The modern world of a highway is only audible from behind the shrubbery - a faint reminder of how much urbanity has encroached upon us.
It's also a place for people watching. Whole families come out, with baby bicycles and grandparents.
Beijing families also frequent certain parks, but you can figure out the types of breadwinners.
But in Chengdu there is no trace of high finance or high tech on the faces or demeanors of the strollers or bikers.
They work to play, rather than use play as an interlude for work.
11:30 am
Also in the southeastern part of the city, about 10 minutes away from the bike park, is a cluster of villages with myriad households offering a dizzying array of enticing food and fun.

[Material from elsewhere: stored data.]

/-- One value of a return slot (R164): a reduced scalar or a failure token. -/
structure RetVal where
  /-- F32 bits (R135). -/
  bits : BitVec 32 := 0
  /-- failure token left by a failed VRED (R165). -/
  fail : Option Outcm := none
  /-- issue number of the VRED that delivered it (R164). -/
  issueNo : Nat := 0
  deriving DecidableEq, Repr, Inhabited

/-- One check-value unit of a DXE (Tables 6-9 to 6-11). -/
structure CvUnit where
  /-- CFG.SIDE (R146). -/
  side : Bool := false
  /-- CFG.POLY (R147). -/
  poly : BitVec 2 := 0
  /-- CFG.ARM (R146). -/
  arm : Bool := false
  /-- VALUE, the state before the final XOR (R148). -/
  value : BitVec 64 := 0
  deriving DecidableEq, Repr, Inhabited

/-- One captured checked tile (R341). -/
structure Shadow where
  /-- array of the original (R341). -/
  array : Nat := 0
  /-- tile (R341). -/
  tile : Nat := 0
  /-- c0 of R339 (R339). -/
  seq : Nat := 0
  /-- step of the tile (R341). -/
  step : BitVec 32 := 0
  /-- its DRN has run (R341). -/
  closed : Bool := false
  /-- captured bytes in the shadow buffer (R341). -/
  bytes : Nat := 0
  /-- passes captured, whose re-execution counts as array-cycles (R341/R342). -/
  passes : Nat := 0
  /-- the instructions taken, with their descriptor copies and patched offsets (R341). -/
  takes : List QEntry := []
  /-- the chunk each pass used, with its scales (R341). -/
  chunks : List StatSet := []
  /-- the bytes each pass streamed, with their scales, by address (R341). -/
  vectors : List (List (Nat × List (BitVec 8))) := []
  /-- the scale bytes its DRN read, by address (R341). -/
  scales : List (Nat × List (BitVec 8)) := []
  /-- CRC-64/XZ of the resolved LAs (R341). -/
  laDigest : BitVec 64 := 0
  /-- CRC-64/XZ of the bytes the drain wrote (R341). -/
  outDigest : BitVec 64 := 0
  deriving DecidableEq, Repr, Inhabited

/-- The active DCOW of a core's DXE (R354 to R359). -/
structure DcowRun where
  /-- its queue entry (R356). -/
  slot : Nat := 0
  /-- core whose DXE runs it (R356). -/
  core : Nat := 0
  /-- its context (R355). -/
  ctx : Nat := 0
  /-- source base (R354). -/
  srcVa : Nat := 0
  /-- destination base (R354). -/
  dstVa : Nat := 0
  /-- physical 64 KiB page of each source page, in order (R355). -/
  pages : List Nat := []
  /-- indices of pages still protected (R357). -/
  todo : List Nat := []
  /-- digest of each copied page (R358). -/
  digests : List (Nat × BitVec 64) := []
  /-- CV1 as saved at the take (R358). -/
  cvSave : CvUnit := {}
  /-- step the DCOW carries (R359). -/
  step : BitVec 32 := 0
  /-- the failure that ended it, if any (R359). -/
  failed : Option Outcm := none
  deriving DecidableEq, Repr, Inhabited

/-- What one context holds on one core (Table 7-6): queues, counters, engines' saved state. -/
structure CoreCtx where
  /-- SC0-SC47 (R200). -/
  sc : List (Nat × Ctr) := []
  /-- SCL_CNT0-7: BASE and VALUE (R150 Table 6-14). -/
  cnt : List (Nat × BitVec 64) := []
  /-- SCL_CMP0-7: LIMIT STEP ENGINE MODE (R151 Table 6-15). -/
  cmp : List (Nat × BitVec 64) := []
  /-- check-value unit CV0 (R146). -/
  cv0 : CvUnit := {}
  /-- check-value unit CV1 (R146). -/
  cv1 : CvUnit := {}
  /-- MXE queue, oldest first (R126). -/
  mxeQ : List QEntry := []
  /-- VXE queue (R126). -/
  vxeQ : List QEntry := []
  /-- DXE queue (CXE instructions too) (R126/R159). -/
  dxeQ : List QEntry := []
  /-- stationary sets, mode records and anchors of A0-A3 (R75). -/
  arrays : List (Nat × ArrCtx) := []
  /-- the output tiles' LAs, key (2a+u) 4096 + 64 row + column (R125/R71). -/
  tiles : List (Nat × LA) := []
  /-- VXE reduction accumulators (R125). -/
  vacc : List (Nat × LA) := []
  /-- norm-slot partials, oldest first (R119). -/
  norms : List (Nat × LA) := []
  /-- a: start cycle of the previous MXE instruction of the slice (R84). -/
  anchor : Option Int := none
  /-- active DCOW instructions (R139/R356). -/
  dcows : List DcowRun := []
  /-- CXE instructions taken per group unit (k of R221) (R221). -/
  collNo : List (Nat × Nat) := []
  /-- captured checked tiles in the shadow buffer (R341). -/
  shadows : List Shadow := []
  /-- completions with STALE_EPOCH on this core since the fence opened (R215). -/
  staleDone : Nat := 0
  deriving DecidableEq, Repr, Inhabited

/-- What one context holds on one cluster's sequencer (Tables 7-5, 7-6). -/
structure SeqCtx where
  /-- x-registers x0-x31, x0 reads zero (R154/R432). -/
  x : List (BitVec 32) := List.replicate 32 0
  /-- program counter (R432). -/
  pc : BitVec 32 := 0
  /-- cycle counter CSR (R154 (Sequencer CSRs)). -/
  cycle : BitVec 64 := 0
  /-- instret counter CSR (R154 (Sequencer CSRs)). -/
  instret : BitVec 64 := 0
  /-- LR/SC reservation (R155 Table 7-1). -/
  resv : Option (BitVec 32) := none
  /-- data memory, 256 KiB (R155). -/
  dmem : List Host.Cell := []
  /-- replay buffer, key 8 entry + word (R163). -/
  replay : List (Nat × BitVec 32) := []
  /-- virtual address of the program text (R155/R167). -/
  text : Nat := 0
  /-- virtual address of the program image (R167). -/
  image : Nat := 0
  /-- TEXT_SIZE (R167). -/
  textSize : Nat := 0
  /-- DATA_EXT (R167). -/
  dataExt : Nat := 0
  /-- REPLAY_EXT (R167). -/
  replayExt : Nat := 0
  /-- WIN_BASE (R167). -/
  winBase : BitVec 64 := 0
  /-- TILES (R169). -/
  tilesDecl : BitVec 8 := 0
  /-- PM0-PM63 (R162). -/
  pm : List (Nat × BitVec 32) := []
  /-- QC0-QC31 (R200). -/
  qc : List (Nat × Ctr) := []
  /-- return slots 0-7, oldest first (R164). -/
  slots : List (Nat × List RetVal) := []
  /-- TFENCE flags, one per engine (R161 Table 7-2). -/
  fence : BitVec 4 := 0
  /-- some instruction of the program completed flagged (R172). -/
  flagged : Bool := false
  /-- SQ_BMASK (R159 Table 7-3). -/
  bmask : BitVec 4 := 0
  /-- SQ_STEP (R166). -/
  step : BitVec 32 := 0
  /-- SQ_CORES.JOB (R170 Table 7-3). -/
  job : BitVec 4 := 0
  /-- SQ_RANK.RANK (R170). -/
  rank : BitVec 16 := 0
  /-- SQ_RANK.COUNT (R170). -/
  count : BitVec 16 := 0
  /-- what the sequencer is doing: SEQ_STATE.STATE with what it waits on (R175 Table 7-8). -/
  run : SeqRun := .idle
  /-- replay in progress: next entry and entries left (R163/R174). -/
  replayPos : Option (Nat × Nat) := none
  /-- PC of the TREPLAY in progress (R209). -/
  replayPc : BitVec 32 := 0
  /-- SYNC instruction held at the issue stage (R199). -/
  sync : Option QEntry := none
  /-- the SYNC WAIT at the issue stage has begun waiting (R199/R208). -/
  syncWait : Bool := false
  /-- cluster positions whose SYNC WAIT an increment or a debug set satisfied (R202/R199). -/
  syncDone : BitVec 4 := 0
  /-- an issued instruction stalled for queue room (R160). -/
  stalled : List QEntry := []
  /-- issue number of the next instruction (model's own (orders R161). -/
  issueNo : Nat := 0
  /-- counter-window stores in the issue path: core, issue number, address, value (R157). -/
  ctrWrites : List (Nat × Nat × Nat × BitVec 32) := []
  /-- return combiner: slot, issue number, core, accumulator (R135). -/
  combine : List (Nat × Nat × Nat × LA) := []
  /-- failure tokens of VREDs that wait for their place in a slot (R164/R165). -/
  tokens : List (Nat × RetVal) := []
  /-- the ended share: status, exit word, failure (R172). -/
  ended : Option (BitVec 8 × BitVec 32 × Outcm) := none
  deriving DecidableEq, Repr, Inhabited

/-- One context-table entry (Tables 12-1, 12-2). -/
structure CtxEntry where
  /-- CTRL.VALID (R262). -/
  valid : Bool := false
  /-- CTRL.STATE (R262). -/
  state : CtxState := .free
  /-- CTRL.EPOCH (R262/R214). -/
  epoch : BitVec 4 := 0
  /-- CTRL.KEYDOM (R262). -/
  keydom : BitVec 8 := 0
  /-- CTRL.FUNC (R262). -/
  func : BitVec 5 := 0
  /-- CTRL.CHECKF (R262). -/
  checkf : BitVec 3 := 0
  /-- CTRL.DEBUG (R262). -/
  debug : Bool := false
  /-- CTRL.PRIO (R262). -/
  prio : BitVec 3 := 0
  /-- CTRL.SLICE (R262). -/
  slice : BitVec 8 := 0
  /-- PTROOT (R262). -/
  ptroot : BitVec 64 := 0
  /-- SEED (R262/R104). -/
  seed : BitVec 64 := 0
  /-- STEP (R262/R166). -/
  step : BitVec 32 := 0
  /-- FLAGGED, saturating (R116). -/
  flagged : BitVec 32 := 0
  /-- TIMEOUT0-15 in microseconds (R262/R208). -/
  timeouts : List (BitVec 32) := List.replicate 16 0
  /-- NORM_BASE (R120). -/
  normBase : BitVec 64 := 0
  /-- ENERGY in microjoules, saturating (R330). -/
  energy : BitVec 64 := 0
  /-- SAVE_BASE (R262/R273). -/
  saveBase : BitVec 64 := 0
  /-- PLACE clusters of the placement (R262). -/
  place : BitVec 16 := 0
  /-- PLACE unit ID of the job unit (R262). -/
  placeUnit : BitVec 32 := 0
  /-- LEDGER_ROOT0-3: base and length (R262). -/
  roots : List (BitVec 64 × BitVec 64) := List.replicate 4 (0, 0)
  /-- created before the firmware range opened: physical addresses read as host I/O virtual (R416). -/
  early : Bool := false
  deriving DecidableEq, Repr, Inhabited

/-- The fault of a context as R188 and R173 need it. -/
structure FaultInfo where
  /-- status of the failure (R173). -/
  status : BitVec 8 := 0
  /-- cause (R187). -/
  cause : BitVec 8 := 0
  /-- ESN of the failure (R173/R188). -/
  esn : Nat := 0
  /-- R188 has ended its untaken instructions (R188). -/
  flushed : Bool := false
  /-- module of the span whose failure it is; none for this module (R173/R15). -/
  from_ : Option Nat := none
  deriving DecidableEq, Repr, Inhabited

/-- An open restore (R360). -/
structure Restore where
  /-- SEED of the manifests loaded so far (R360). -/
  seed : Option (BitVec 64) := none
  /-- STEP of the manifests loaded so far (R360). -/
  step : Option (BitVec 32) := none
  /-- every manifest carried the same SEED and STEP (R360). -/
  agree : Bool := true
  /-- manifest addresses whose LOAD failed and has not succeeded since, with its RESULT (R360/R361). -/
  failed : List (Nat × Nat) := []
  /-- loaded regions: base and length (R360). -/
  regions : List (Nat × Nat) := []
  deriving DecidableEq, Repr, Inhabited

/-- An open placement fence (R216). -/
structure Fence where
  /-- clusters of the old placement (R216). -/
  place : BitVec 16 := 0
  /-- job cores of the old placement (R216). -/
  cores : BitVec 64 := 0
  /-- the old epoch (R216). -/
  epoch : BitVec 4 := 0
  /-- the move was forced (R215). -/
  forced : Bool := false
  /-- old store allocation (R216). -/
  storeOff : Nat := 0
  /-- old pool allocation (R216). -/
  poolOff : Nat := 0
  /-- length of the old store allocation (R216). -/
  storeLen : Nat := 0
  /-- length of the old pool allocation (R216). -/
  poolLen : Nat := 0
  deriving DecidableEq, Repr, Inhabited
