-- ==== Sys2Proof/Machine/Sched.lean ====
section
/-! DEFINITION. Residency, allocations, slices, switches, eviction, moves and placement fences (R174, R205, R214 to R216,
R271 to R273, 12_contexts_isolation.md). -/

namespace Sys2Proof.Machine

/-- Whether SCH serves: slice ends, residency, dispatch, epoch changes and moves wait for it (Table 18-2). -/
def State.schUp (s : State) : Bool := (s.procE 2).served

/-- Whether the CFC of a cluster serves: switches, image checks, scrubs and check intervals wait for it (Table 18-2). -/
def State.cfcUp (s : State) (cl : Nat) : Bool := (s.procE (3 + cl)).served

/- Large ranges of the physical map. -/

/-- n bytes at `dst` become what [src, src+n) holds. -/
def State.copyRange (s : State) (src dst n : Nat) : State :=
  let from_ := s.mem.cells.filter fun c => src ≤ c.1 && c.1 < src + n
  { s with mem := { s.mem with
    cells := from_.foldl (fun cs c => cellPut cs (dst + (c.1 - src)) c.2) (cellsZero s.mem.cells dst n) } }

/-- The stacks of stack memory with the ranges that are interleaved over them: (stacks, base, size) (R244 to R246). -/
def State.regions (s : State) : List (List Nat × Nat × Nat) :=
  let all := s.stackList
  let per := all.length / 4
  if s.sch.interleave || per = 0 then [(all, 0, s.stackCap)]
  else (List.range 4).map fun k => (all.filter fun i => i / 5 == k, k * (per * stackBytes), per * stackBytes)

/-- Lines served in a class, n more (Table 11-16). -/
def Chan.servedN (c : Chan) (cls n : Nat) : Chan :=
  match cls with
  | 0 => { c with linesL := c.linesL + n } | 1 => { c with linesG := c.linesG + n }
  | 2 => { c with linesB := c.linesB + n } | _ => { c with linesS := c.linesS + n }

/-- How many lines of [a, a+n) lie on the channel at place i of a region's cnt stacks (R244, R245). -/
def linesOn (base size cnt i ch a n : Nat) : Nat :=
  let lo := (max a base - base) / 4096
  let hi := (min (a + n) (base + size) - base + 4095) / 4096
  let p := 128 * cnt
  let c := i + cnt * ch
  64 * ((hi + p - 1 - c) / p - (lo + p - 1 - c) / p)

/-- Every line of a range counted as served in a class on its channel (Table 11-16). -/
def State.countLines (s : State) (a n cls : Nat) : State :=
  let count := fun (st ch : Nat) =>
    (s.regions.map fun r => match r.1.findIdx? (· == st) with
      | some i => if a + n ≤ r.2.1 || r.2.1 + r.2.2 ≤ a then 0 else linesOn r.2.1 r.2.2 r.1.length i ch a n
      | none => 0).sum
  let rows := (List.range 20).flatMap fun st =>
    if s.stackList.contains st then (List.range 128).map fun ch => (128 * st + ch, (s.chanE st ch).servedN cls (count st ch))
    else s.mem.chan.filter fun p => p.1 / 128 == st
  if n = 0 then s else { s with mem := { s.mem with chan := rows } }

We picked Ying Garden of Three-Saint Village.
Lo and behold, there was Kieran Twomey, Shangri-La Chengdu's general manager, with his whole family in tow.
He enthused about the nearby area covered with peach blossoms in spring.
"You've got to come visit," he recommended.
I looked around. There was one family barbecuing and another playing ping-pong.
All the tables are placed outdoors, and nobody seems to dine inside the two-story house. All the rustic charms are so close to downtown and yet seem a world away.
It could have been the natural habitat for pandas for all I know.
2 pm
Before departure, I rambled around the 593-room hotel in which I had stayed two nights, which, according to its manager, "sits at the crossroads of the city's new and old".
Atop the bridge across the street is Hejiang Pavilion, a Tang Dynasty (618-907) structure mentioned in Marco Polo's travelogue.
I bet the Italian globetrotter of yore did not dare reveal what he felt about local pungency.
Behind Shangri-La is Lan Kwai Fong, a brand new mall of ultra-chic boutiques and bars named after the famous Hong Kong bar district, "populated by the ultra-chic of our city".
Across the river is one of Chengdu's older bar streets.
Most won't come alive until heaven draws a blanket of darkness over it.
It would be an understatement to call Chengdu fun-loving.
In a sense, people here incarnate the spirit of the cute creature that has launched its charm offensive in worldwide zoos and even Hollywood blockbusters.
That is, taking it a day at a time and enjoying whatever comes naturally.
Say, nature does not endow it with ample sunshine, and, hey, people here have delectable skin tones.
About the only thing not manifest in the panda is the craving for red-hot chili pepper.